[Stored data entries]

# # # # #

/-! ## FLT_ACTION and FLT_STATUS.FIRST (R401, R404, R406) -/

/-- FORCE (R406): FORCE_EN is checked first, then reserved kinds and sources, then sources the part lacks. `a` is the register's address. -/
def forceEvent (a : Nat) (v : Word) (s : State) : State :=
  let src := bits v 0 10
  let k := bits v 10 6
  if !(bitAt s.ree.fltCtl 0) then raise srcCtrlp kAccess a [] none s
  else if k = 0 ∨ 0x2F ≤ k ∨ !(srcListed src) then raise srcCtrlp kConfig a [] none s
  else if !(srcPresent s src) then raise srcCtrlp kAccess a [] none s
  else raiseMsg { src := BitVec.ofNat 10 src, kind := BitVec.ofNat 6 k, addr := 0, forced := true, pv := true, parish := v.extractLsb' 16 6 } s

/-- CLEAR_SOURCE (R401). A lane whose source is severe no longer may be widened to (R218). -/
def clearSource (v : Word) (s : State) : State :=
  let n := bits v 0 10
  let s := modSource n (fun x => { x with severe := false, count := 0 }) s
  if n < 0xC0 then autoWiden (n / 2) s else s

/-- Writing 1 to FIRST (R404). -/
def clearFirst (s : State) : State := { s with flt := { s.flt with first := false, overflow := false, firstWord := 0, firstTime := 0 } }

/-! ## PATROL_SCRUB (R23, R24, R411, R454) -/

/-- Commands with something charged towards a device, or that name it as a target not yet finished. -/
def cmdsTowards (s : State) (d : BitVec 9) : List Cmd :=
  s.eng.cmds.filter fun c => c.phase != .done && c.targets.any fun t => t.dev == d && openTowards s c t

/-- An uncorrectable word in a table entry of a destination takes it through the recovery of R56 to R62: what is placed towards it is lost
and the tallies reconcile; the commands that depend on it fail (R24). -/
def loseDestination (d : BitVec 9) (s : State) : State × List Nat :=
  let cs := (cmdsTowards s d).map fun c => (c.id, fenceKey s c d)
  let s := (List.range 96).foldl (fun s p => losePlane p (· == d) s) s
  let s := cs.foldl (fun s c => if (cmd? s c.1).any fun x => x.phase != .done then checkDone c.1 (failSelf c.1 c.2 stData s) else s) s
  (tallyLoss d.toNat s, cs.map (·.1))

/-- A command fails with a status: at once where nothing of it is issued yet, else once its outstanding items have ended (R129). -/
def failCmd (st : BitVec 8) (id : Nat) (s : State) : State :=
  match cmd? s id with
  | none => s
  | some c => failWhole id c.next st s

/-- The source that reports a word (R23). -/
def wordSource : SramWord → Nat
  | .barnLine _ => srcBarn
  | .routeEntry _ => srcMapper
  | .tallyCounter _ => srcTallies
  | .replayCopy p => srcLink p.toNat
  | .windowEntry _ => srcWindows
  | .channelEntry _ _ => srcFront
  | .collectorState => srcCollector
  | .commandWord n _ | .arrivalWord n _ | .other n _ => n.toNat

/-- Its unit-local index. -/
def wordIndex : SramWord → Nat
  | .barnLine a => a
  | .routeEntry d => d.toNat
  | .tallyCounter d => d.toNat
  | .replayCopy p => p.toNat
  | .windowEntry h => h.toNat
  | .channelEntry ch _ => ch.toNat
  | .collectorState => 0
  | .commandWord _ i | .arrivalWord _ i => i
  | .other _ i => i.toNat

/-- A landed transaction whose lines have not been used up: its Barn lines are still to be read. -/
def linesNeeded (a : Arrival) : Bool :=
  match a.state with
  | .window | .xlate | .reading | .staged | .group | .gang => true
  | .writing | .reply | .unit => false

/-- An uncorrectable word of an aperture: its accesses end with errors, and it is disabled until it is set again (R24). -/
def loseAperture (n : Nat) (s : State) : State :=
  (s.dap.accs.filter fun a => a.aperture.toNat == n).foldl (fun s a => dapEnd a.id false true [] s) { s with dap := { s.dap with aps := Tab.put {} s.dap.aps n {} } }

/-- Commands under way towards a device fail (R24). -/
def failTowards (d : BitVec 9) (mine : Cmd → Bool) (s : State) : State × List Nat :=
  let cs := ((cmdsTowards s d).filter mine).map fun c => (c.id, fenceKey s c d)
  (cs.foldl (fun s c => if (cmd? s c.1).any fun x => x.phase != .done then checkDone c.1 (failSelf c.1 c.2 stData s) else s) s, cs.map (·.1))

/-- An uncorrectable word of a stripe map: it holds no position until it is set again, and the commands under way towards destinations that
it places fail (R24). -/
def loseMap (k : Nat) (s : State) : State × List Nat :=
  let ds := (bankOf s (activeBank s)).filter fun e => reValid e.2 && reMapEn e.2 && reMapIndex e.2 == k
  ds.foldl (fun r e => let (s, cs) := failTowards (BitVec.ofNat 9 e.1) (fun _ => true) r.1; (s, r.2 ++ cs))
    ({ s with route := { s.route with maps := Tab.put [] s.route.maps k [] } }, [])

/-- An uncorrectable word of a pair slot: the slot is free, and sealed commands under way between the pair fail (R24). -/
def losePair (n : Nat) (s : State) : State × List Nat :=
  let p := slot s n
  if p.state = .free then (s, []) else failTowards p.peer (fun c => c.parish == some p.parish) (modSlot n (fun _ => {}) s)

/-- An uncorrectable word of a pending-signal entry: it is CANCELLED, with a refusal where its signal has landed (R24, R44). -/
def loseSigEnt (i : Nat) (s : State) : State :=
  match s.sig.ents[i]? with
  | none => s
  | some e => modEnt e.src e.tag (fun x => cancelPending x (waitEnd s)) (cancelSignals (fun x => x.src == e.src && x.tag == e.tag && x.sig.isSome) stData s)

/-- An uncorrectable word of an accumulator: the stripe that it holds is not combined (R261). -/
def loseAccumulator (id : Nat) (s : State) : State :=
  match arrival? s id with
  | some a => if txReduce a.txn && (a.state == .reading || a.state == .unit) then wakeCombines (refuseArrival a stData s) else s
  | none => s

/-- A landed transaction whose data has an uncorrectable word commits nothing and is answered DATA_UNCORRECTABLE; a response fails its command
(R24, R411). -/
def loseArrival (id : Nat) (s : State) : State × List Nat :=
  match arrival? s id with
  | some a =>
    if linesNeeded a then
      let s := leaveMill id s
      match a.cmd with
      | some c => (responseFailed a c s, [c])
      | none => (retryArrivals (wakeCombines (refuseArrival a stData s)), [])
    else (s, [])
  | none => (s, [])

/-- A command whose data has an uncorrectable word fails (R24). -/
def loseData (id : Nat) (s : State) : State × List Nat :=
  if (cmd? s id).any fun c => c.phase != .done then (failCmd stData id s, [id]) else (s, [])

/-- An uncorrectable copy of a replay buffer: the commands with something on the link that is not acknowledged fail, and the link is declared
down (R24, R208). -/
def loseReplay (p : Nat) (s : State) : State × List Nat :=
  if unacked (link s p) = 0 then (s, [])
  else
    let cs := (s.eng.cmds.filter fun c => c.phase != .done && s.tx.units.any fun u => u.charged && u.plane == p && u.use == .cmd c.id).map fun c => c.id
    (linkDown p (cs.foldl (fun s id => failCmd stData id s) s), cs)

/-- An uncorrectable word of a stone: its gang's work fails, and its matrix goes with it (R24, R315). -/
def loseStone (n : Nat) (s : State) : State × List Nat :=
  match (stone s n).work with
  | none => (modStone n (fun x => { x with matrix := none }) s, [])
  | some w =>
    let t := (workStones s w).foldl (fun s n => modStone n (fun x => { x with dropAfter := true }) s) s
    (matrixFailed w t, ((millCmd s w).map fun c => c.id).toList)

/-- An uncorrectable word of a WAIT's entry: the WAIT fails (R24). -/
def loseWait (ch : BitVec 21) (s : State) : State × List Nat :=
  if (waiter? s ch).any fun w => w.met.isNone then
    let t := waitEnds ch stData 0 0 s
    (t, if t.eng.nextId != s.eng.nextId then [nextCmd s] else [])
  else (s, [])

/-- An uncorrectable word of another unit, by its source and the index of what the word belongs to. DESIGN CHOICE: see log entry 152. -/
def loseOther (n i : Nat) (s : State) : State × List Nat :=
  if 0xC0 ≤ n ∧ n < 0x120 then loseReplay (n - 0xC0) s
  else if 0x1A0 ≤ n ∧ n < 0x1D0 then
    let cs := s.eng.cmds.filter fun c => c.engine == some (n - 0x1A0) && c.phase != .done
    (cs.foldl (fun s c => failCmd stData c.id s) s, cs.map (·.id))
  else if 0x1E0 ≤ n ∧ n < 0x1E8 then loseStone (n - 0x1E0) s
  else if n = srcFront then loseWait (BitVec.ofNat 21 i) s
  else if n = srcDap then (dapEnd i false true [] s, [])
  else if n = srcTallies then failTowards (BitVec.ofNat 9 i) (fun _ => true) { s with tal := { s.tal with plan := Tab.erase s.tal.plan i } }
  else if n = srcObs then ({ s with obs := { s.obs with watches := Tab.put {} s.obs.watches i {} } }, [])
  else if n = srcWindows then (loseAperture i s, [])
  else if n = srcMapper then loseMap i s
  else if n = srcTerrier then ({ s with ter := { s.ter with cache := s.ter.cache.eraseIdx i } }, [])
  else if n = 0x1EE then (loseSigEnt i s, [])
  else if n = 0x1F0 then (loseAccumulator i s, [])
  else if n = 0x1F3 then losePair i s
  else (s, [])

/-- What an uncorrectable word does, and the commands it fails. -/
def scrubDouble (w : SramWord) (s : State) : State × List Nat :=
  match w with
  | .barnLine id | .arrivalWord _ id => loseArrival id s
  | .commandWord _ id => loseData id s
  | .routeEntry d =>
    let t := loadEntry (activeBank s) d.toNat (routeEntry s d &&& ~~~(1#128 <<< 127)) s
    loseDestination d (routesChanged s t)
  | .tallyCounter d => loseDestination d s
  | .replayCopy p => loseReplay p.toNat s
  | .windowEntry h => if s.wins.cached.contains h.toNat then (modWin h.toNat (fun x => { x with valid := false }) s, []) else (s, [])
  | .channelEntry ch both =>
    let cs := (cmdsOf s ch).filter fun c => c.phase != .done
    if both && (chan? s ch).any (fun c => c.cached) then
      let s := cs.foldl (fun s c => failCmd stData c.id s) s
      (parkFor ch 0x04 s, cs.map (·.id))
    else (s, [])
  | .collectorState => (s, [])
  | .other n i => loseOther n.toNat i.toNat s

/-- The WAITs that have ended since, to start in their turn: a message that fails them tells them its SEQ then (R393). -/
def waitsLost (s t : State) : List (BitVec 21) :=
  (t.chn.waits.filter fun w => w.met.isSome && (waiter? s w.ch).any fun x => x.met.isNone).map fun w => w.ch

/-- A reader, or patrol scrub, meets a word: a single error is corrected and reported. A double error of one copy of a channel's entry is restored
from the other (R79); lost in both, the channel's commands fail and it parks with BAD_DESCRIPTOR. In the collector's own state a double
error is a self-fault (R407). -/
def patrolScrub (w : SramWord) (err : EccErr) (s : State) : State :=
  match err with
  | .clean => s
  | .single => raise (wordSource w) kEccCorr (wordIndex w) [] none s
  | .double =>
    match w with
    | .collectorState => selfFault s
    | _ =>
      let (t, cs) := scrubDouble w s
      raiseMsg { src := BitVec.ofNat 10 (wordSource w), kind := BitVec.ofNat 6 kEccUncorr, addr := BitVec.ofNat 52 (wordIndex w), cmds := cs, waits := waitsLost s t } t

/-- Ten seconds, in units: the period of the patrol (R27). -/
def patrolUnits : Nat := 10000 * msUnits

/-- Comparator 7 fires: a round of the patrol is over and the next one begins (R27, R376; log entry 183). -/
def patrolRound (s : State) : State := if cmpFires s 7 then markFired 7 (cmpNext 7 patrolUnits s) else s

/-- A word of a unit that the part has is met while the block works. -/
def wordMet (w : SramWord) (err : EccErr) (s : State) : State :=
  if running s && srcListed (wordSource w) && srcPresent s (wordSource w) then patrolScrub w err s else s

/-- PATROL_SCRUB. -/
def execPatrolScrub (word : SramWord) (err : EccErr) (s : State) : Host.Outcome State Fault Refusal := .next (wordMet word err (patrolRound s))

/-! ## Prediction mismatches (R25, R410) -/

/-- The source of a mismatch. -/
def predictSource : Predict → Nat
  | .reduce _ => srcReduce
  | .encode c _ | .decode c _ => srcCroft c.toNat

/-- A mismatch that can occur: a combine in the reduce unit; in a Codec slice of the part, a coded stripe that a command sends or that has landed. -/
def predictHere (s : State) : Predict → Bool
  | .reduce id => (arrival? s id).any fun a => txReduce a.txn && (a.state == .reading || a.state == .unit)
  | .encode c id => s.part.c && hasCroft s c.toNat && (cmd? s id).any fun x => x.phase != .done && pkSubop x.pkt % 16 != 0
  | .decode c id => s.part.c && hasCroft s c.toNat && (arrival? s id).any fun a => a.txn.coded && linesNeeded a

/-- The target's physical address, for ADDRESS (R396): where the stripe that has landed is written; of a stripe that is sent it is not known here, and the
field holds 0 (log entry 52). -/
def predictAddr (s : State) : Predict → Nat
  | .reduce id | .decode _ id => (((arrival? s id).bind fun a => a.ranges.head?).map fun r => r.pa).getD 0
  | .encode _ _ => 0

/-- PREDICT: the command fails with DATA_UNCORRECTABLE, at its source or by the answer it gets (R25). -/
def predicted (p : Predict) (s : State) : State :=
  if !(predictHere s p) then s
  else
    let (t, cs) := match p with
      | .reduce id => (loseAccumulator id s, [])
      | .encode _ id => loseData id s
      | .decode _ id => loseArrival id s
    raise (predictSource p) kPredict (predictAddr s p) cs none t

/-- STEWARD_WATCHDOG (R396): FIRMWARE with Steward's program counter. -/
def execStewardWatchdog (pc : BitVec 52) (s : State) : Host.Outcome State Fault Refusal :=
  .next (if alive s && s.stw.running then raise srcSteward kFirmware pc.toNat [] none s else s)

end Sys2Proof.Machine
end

# # # # #

TASK ITEM:
Set down, from the entries above, exactly the lines from the one with "match cmd? s id with" up to and including the one with "def loseMap (k", and no other lines.

WRITTEN REPLY:
  match cmd? s id with
  | none => s
  | some c => failWhole id c.next st s

/-- The source that reports a word (R23). -/
def wordSource : SramWord → Nat
  | .barnLine _ => srcBarn
  | .routeEntry _ => srcMapper
  | .tallyCounter _ => srcTallies
  | .replayCopy p => srcLink p.toNat
  | .windowEntry _ => srcWindows
  | .channelEntry _ _ => srcFront
  | .collectorState => srcCollector
  | .commandWord n _ | .arrivalWord n _ | .other n _ => n.toNat

/-- Its unit-local index. -/
def wordIndex : SramWord → Nat
  | .barnLine a => a
  | .routeEntry d => d.toNat
  | .tallyCounter d => d.toNat
  | .replayCopy p => p.toNat
  | .windowEntry h => h.toNat
  | .channelEntry ch _ => ch.toNat
  | .collectorState => 0
  | .commandWord _ i | .arrivalWord _ i => i
  | .other _ i => i.toNat

/-- A landed transaction whose lines have not been used up: its Barn lines are still to be read. -/
def linesNeeded (a : Arrival) : Bool :=
  match a.state with
  | .window | .xlate | .reading | .staged | .group | .gang => true
  | .writing | .reply | .unit => false

/-- An uncorrectable word of an aperture: its accesses end with errors, and it is disabled until it is set again (R24). -/
def loseAperture (n : Nat) (s : State) : State :=
  (s.dap.accs.filter fun a => a.aperture.toNat == n).foldl (fun s a => dapEnd a.id false true [] s) { s with dap := { s.dap with aps := Tab.put {} s.dap.aps n {} } }

/-- Commands under way towards a device fail (R24). -/
def failTowards (d : BitVec 9) (mine : Cmd → Bool) (s : State) : State × List Nat :=
  let cs := ((cmdsTowards s d).filter mine).map fun c => (c.id, fenceKey s c d)
  (cs.foldl (fun s c => if (cmd? s c.1).any fun x => x.phase != .done then checkDone c.1 (failSelf c.1 c.2 stData s) else s) s, cs.map (·.1))

/-- An uncorrectable word of a stripe map: it holds no position until it is set again, and the commands under way towards destinations that
it places fail (R24). -/
def loseMap (k : Nat) (s : State) : State × List Nat :=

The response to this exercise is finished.